Our evaluation is based on the assumption that a summary contains all important characters. Since those summaries are carefully created and even revised by experts we propose that this assumption holds. For each summary, we create a ranking of the mentioned characters by [a] the number of occurrences (gold_count from here) and [b] the order of occurrence (gold_order from here). We relax the ranking assumption and only select the top 5 (top 10) figures from the summary rankings and compare them against the top 5 (top 10) characters in the automatically obtained rankings for the novels without respecting the particular ordering. If the name of a character from the gold standard is exactly found in an automatic ranking, there is a match.
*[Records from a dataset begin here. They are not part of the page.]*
-- ==== Sys2Proof/Machine/Archive.lean ====
section
/-!
DEFINITION. The archive's work: programs of the custody log, ladder increments, patrol, reads of the archive, and recovery at a CHIP
start (14_cistern.md; TAMPER_READ of R523).
-/
namespace Sys2Proof.Machine

/-! ### Programs (R354, R364, R376, R378) -/

/-- One unit of the tail's first item has been programmed; with its last unit the item is archived, and a waiting item takes its
place in the tail. -/
def programUnit (s : State) : State :=
  match s.cis.tail with
  | [] => s
  | it :: rest =>
    if s.cis.readOnly.contains 3 then s
    else if s.cis.prog + 1 < it.units then { s with cis := { s.cis with prog := s.cis.prog + 1 } }
    else admitWaiting (putItem { s with cis := { s.cis with tail := rest, prog := 0 } } it)

/-- The custody block in use has failed: its content is moved to the next logical block, and it is retired (R364). -/
def moveSeg (s : State) (b : Nat) : State :=
  let next := (((s.cis.segs.getLast?).elim 0 (·.1)) + 1) % 768
  let moved := s.cis.segs.map fun g => (if physOf s 3 g.1 == b then next else g.1, g.2.1, g.2.2)
  retireBlock { s with cis := { s.cis with segs := moved } } b

/-- FLASH_PROGRAM_COMPLETE (R364): the step that a block was being programmed with has been written, or has failed and goes to
the area's next page. -/
def execFlashProgramComplete (b : Nat) (ok : Bool) (s : State) : Out :=
  .next (whenRunning s fun s =>
    let custody := (blockOf s b).part == 3
    if ok then (if custody then programUnit s else s)
    else
      let s1 := raise s { id := 0x684, data := Config.eventData 0x684 [b] }
      if custody then moveSeg s1 b else retireBlock s1 b)

/-! ### Ladders (R368–R371) -/

/-- A bit of a ladder reads weak: it is counted, reported, and programmed once more (R368). -/
def weakBit (s : State) (k n : Nat) : State :=
  let l := ladder s k
  let s1 := raise (setLadder s k { l with weak := l.weak + n }) { id := 0x682, data := Config.eventData 0x682 [(k / 65536 : Nat), (k % 65536 : Nat)] }
  if k < 65536 then legalLog s1 Config.weakBitType 0 0xFFFF (le 2 k) else s1

/-- LADDER_INCREMENT_COMPLETE (R368, R369): the first increment under way is durable; `weak` is 0 when its bit read good, 1 when it
read weak and good after the second program, 2 when it stayed weak. -/
def execLadderIncrementComplete (weak : Nat) (s : State) : Out :=
  .next (whenRunning s fun s =>
    match s.cis.incs with
    | [] => s
    | k :: rest =>
      let s0 := { s with cis := { s.cis with incs := rest } }
      let s1 := stepLadder s0 k
      if ladderValue s1 k = ladderValue s0 k then s1
      else
        let s2 := if k < 65536 then incDurable s1 k else s1
        let s3 := if weak = 0 then s2 else weakBit s2 k 1
        let s4 := if 2 ≤ weak then (if 0xFFFFFE ≤ (ladder s3 k).lgen then ladderEnd s3 k else succeed s3 k false) else s3
        let s5 := ladderReclaim s4 (k / 65536)
        if k / 65536 = 1 then openWaiting s5 (k % 65536) else s5)

/-- Recover one ladder at a CHIP start (R371): weak bits are counted and logged; a bad copy or a stray bit makes a succession at
the same value; a ladder whose first generation is bad in both copies has value 0. -/
def ladderRecover (s : State) (obs : FlashObs) (k : Nat) : State :=
  let s1 := match obs.weak.find? (fun p => p.1 == k) with
    | some p => weakBit s k p.2
    | none => s
  let l := ladder s1 k
  let s2 := if obs.lost.contains k then setLadder s1 k (if l.lgen ≤ 1 then { place := l.place } else { l with f := 0 }) else s1
  if obs.repair.contains k ∨ obs.lost.contains k then
    (if 0xFFFFFE ≤ (ladder s2 k).lgen then ladderEnd s2 k else succeed s2 k (ladder s2 k).parked)
  else s2

/-! ### Erase recovery (R362, R363) -/

/-- The highest count that a journal entry records for a block, or the highest in its partition (R363). -/
def estimatedCount (s : State) (b : Nat) : Nat :=
  match ((s.cis.journal.filter fun e => e.block == b).map (·.count)) with
  | [] => (s.cis.blocks.filter fun p => p.2.part == (blockOf s b).part).foldl (fun m p => max m p.2.count) 1
  | l => 1 + l.foldl max 0

/-- Undone intents are acted on in SEQ order: an erase counts as run and is queued anew, a retirement is completed (R362). -/
def recoverIntents (s : State) : State :=
  (s.cis.journal.filter fun e => !e.done).foldl (fun a e =>
    let x := blockOf a e.block
    if e.kind = 1 then
      let a1 := setBlock a e.block { x with count := e.count, state := .stale }
      if a1.cis.erases.any (fun q => q.1 == e.block) then a1 else queueErase a1 e.block x.part x.logical
    else intentDone (setBlock a e.block { x with state := .retired }) e.block) s

/-- A block without a good header and without an intent: a header is written when it is blank, else it is an orphan (R362, R363). -/
def recoverHeader (s : State) (b : Nat) (blank : Bool) : State :=
  let x := { blockOf s b with count := estimatedCount s b, est := true }
  if s.cis.journal.any (fun e => e.block == b && !e.done) then s
  else if blank then setBlock s b { x with state := .free, wticks := nowTick s }
  else queueErase (raise (setBlock s b { x with count := estimatedCount s b - 1, state := .stale }) { id := 0x685, data := Config.eventData 0x685 [b] })
    b x.part x.logical

/-- The archive's start-up (R377, R382). -/
def archiveStart (s : State) (obs : FlashObs) : State :=
  let s1 := obs.headers.foldl (fun a p => recoverHeader a p.1 p.2) (recoverIntents s)
  let s2 := (s1.cis.ladders.map (·.1)).foldl (fun a k => ladderRecover a obs k) (closeCustodyPage s1)
  { s2 with cis := { s2.cis with nextAseq := (highestAseq s2 / 65536 + 1) * 65536 } }

/-! ### Patrol (R353, R380) -/

/-- PATROL_READ (R380): one page of an area (page kinds of Table CIS.3; 11 a ladder page).  `index` names what the page holds: an
ASEQ of the custody log, a calibration copy, a ladder.  `found` is 0 clean, 1 corrected with 3 or 4 errors, 2 unreadable, 3 a weak
programmed bit, 4 a weak bit that stayed weak or a frontier that is not blank. -/
def execPatrolRead (area index found : Nat) (s : State) : Out :=
  .next (whenRunning s fun s =>
    let data := fun (ev : Nat) => Config.eventData ev [area, index]
    if area = 11 then
      if found < 3 then s
      else
        let s1 := if found = 3 then weakBit s index 1 else s
        if found = 4 then (if 0xFFFFFE ≤ (ladder s1 index).lgen then ladderEnd s1 index else succeed s1 index (ladder s1 index).parked) else s1
    else if found = 1 then raise s { id := 0x680, data := data 0x680 }
    else if found = 2 then
      let s1 := raise s { id := 0x681, data := data 0x681 }
      if area = 10 then { s1 with cis := { s1.cis with log := s1.cis.log.map fun i => if i.aseq = index then { i with damaged := true } else i } }
      else if area = 2 then
        { s1 with lgl := { s1.lgl with copy1 := if index = 1 then none else s1.lgl.copy1, copy2 := if index = 2 then none else s1.lgl.copy2 } }
      else s1
    else s)

/-! ### Reading (R381, R501, R523) -/

/-- A session is in a tenant's own scope: an open session of it, or one whose items the archive holds under it. -/
def ownSession (s : State) (t id : Nat) : Bool :=
  ((sessionById s id).elim false fun x => x.tenant == t) || (s.cis.log ++ s.cis.tail).any fun i => i.session == id && i.tenant == t

/-- ARCHIVE_READ (R381, R501, R523). -/
def execArchiveRead (d : Desc) (first count kinds rg flags session : Nat) (s : State) : Out :=
  .next (hostCmd s d 0x0A01 false fun s =>
    checked s d [(d.tenant == 0 || !bit flags 0 || ownSession s d.tenant session, stNotPermitted),
      (decide (1 ≤ count ∧ count ≤ 4096), stBadArg),
      (decide (rg < 64) && (ring s d.tenant rg).typ == .str && (ring s d.tenant rg).state == .active, stRingParam)] fun s =>
      pumpReads (defer s d 0x0A01 0 [first, count, kinds, rg, flags, session, 0, 0, 0] false (readResult s []) []) d.tenant rg)

/-- TAMPER_READ (R523). -/
def execTamperRead (d : Desc) (scope m : Nat) (s : State) : Out :=
  .next (hostCmd s d 0x0A03 true fun s =>
    checked s d [(d.tenant == 0 || (scope == 0 && mpOfTenant s m d.tenant), stNotPermitted),
      (decide (scope = 0 ∧ m < 256 ∨ scope = 1), stBadArg)] fun s =>
      replyOut s d (tamperPage s (if scope = 1 then tamperDevice else m)) [])

end Sys2Proof.Machine
end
Table 1 shows the resulting correspondences with the two gold rankings, averaged over all 58 novels.
Table 1: Overview of the successfully matched entities between the two relaxed rankings from the summaries (gold_count, gold_order) and the generated relaxed rankings for the top 5 and the top 10 entities (DSN= Direct Speech Network; PN = Paragraph Network;DSC = Direct Speech Count; Count = simple frequency)
Table 1 displays first results for the identification of main characters in novels. Nevertheless, none of the methods yields very high scores for this kind of evaluation. Interestingly, the simpler approaches seem to be suited well for the task.
The low values can be explained by a variety of errors which can be grouped in three categories. Firstly, a character might not be among the top 10 of the relaxed ranking from Kindler. If automatic matches to lower positions in the ranking are allowed, the score in Table 2 can be reached.
Table 2: Accuracy of the matching, independent of the position in the automatic ranking
We can see that approximately 60% of the characters can now be matched unambiguously.
The highest percentage of errors is due to incorrectly resolved coreferences. Clusters of the same character that have not been merged during the CR do not only create redundant elements in the rankings, wrongly merged clusters also mean, that one character can never be matched correctly. If coreference errors are ignored, the results are as shown in table 3.
Table 3: Accuracy of the matching, independent of the position in the automatic ranking, CR errors ignored
The third error type of originates from different spellings of the same name which make an unambiguous matching very difficult (e.g. “Amanzéi” vs. “Amanzei”, “Lenore” vs. “Leonore”). Those kinds of errors are caused by different encodings, since the novels and the summaries originate from separate sources. Further reasons which render the matching more difficult or impossible respectively are missing or incorrectly detected Named Entities. The error analysis shows that future improvements are especially needed for the CR or procedures which avoid CR, since those have a better chance to succeed.
In this paper we showed work in progress to extract SNs from German novels. We compared four different approaches to the identification of central characters and evaluated against manually annotated summaries. Two presented methods rely on direct speech, the other methods can be applied to any novel. At least for this task, the more challenging approaches of determining speaker and addressee of direct speech and creating networks from the resulting interactions did score slightly lower than the simpler approaches. To improve the results, future work especially needs to be invested into the creation of a less error-prone CR system.